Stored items
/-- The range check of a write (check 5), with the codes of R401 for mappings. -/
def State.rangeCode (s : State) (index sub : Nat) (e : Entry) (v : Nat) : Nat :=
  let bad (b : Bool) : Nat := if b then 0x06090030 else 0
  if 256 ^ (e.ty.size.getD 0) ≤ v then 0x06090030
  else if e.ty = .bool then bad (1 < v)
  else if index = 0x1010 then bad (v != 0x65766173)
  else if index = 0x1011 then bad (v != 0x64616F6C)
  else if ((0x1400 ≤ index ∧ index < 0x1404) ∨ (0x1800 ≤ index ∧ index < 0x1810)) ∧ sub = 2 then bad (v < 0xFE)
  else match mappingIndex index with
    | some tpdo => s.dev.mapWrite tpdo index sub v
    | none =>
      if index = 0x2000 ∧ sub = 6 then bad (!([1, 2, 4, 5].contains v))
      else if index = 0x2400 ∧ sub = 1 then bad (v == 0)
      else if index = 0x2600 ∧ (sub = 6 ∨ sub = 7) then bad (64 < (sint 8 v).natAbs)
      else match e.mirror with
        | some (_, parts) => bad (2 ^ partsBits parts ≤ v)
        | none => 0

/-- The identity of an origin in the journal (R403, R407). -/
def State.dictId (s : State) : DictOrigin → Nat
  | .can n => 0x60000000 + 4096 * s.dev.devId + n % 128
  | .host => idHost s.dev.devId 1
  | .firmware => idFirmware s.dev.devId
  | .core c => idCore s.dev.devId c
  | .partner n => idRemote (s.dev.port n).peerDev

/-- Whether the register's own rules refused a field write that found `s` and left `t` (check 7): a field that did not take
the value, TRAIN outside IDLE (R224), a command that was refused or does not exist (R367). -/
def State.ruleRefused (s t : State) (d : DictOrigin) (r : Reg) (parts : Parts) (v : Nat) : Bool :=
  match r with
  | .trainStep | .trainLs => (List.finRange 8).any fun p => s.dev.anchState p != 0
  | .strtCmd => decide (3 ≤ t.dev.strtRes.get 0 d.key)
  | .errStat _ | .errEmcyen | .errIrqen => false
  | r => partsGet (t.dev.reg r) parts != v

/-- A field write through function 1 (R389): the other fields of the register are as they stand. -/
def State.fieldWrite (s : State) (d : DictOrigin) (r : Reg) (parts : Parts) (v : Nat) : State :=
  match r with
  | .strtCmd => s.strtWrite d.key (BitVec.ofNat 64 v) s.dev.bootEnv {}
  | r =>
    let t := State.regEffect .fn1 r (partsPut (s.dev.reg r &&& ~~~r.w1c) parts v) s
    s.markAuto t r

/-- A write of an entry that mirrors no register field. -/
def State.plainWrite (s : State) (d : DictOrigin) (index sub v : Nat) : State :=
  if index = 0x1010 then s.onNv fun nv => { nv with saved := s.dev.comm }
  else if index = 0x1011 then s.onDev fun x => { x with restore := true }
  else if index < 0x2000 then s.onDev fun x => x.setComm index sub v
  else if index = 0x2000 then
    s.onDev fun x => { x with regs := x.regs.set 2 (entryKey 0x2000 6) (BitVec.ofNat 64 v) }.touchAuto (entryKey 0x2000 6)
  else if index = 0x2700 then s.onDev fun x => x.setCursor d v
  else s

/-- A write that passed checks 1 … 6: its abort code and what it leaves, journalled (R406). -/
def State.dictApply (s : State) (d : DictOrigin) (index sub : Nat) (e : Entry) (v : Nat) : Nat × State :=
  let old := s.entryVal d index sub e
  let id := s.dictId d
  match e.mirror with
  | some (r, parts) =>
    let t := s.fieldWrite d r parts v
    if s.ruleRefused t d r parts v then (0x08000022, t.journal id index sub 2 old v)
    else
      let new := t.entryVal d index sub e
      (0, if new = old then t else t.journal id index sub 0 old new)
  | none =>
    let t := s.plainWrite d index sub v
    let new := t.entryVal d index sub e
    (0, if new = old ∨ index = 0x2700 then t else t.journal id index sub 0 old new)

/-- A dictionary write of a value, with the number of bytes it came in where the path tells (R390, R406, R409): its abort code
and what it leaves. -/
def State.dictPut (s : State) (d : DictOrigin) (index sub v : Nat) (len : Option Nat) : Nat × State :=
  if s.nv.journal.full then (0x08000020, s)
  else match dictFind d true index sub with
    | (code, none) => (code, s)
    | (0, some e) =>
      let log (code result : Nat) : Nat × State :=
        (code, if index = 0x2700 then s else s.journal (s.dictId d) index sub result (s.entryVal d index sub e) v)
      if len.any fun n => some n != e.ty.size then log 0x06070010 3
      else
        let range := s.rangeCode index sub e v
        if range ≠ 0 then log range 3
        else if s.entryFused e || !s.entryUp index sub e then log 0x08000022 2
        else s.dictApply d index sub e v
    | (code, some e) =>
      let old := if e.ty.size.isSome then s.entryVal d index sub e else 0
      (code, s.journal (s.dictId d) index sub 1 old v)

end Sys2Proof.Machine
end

## Task objective
Reproduce every line of the records containing the string "that".

## Expected answer
/-- Whether the register's own rules refused a field write that found `s` and left `t` (check 7): a field that did not take
the value, TRAIN outside IDLE (R224), a command that was refused or does not exist (R367). -/
/-- A write of an entry that mirrors no register field. -/
/-- A write that passed checks 1 … 6: its abort code and what it leaves, journalled (R406). -/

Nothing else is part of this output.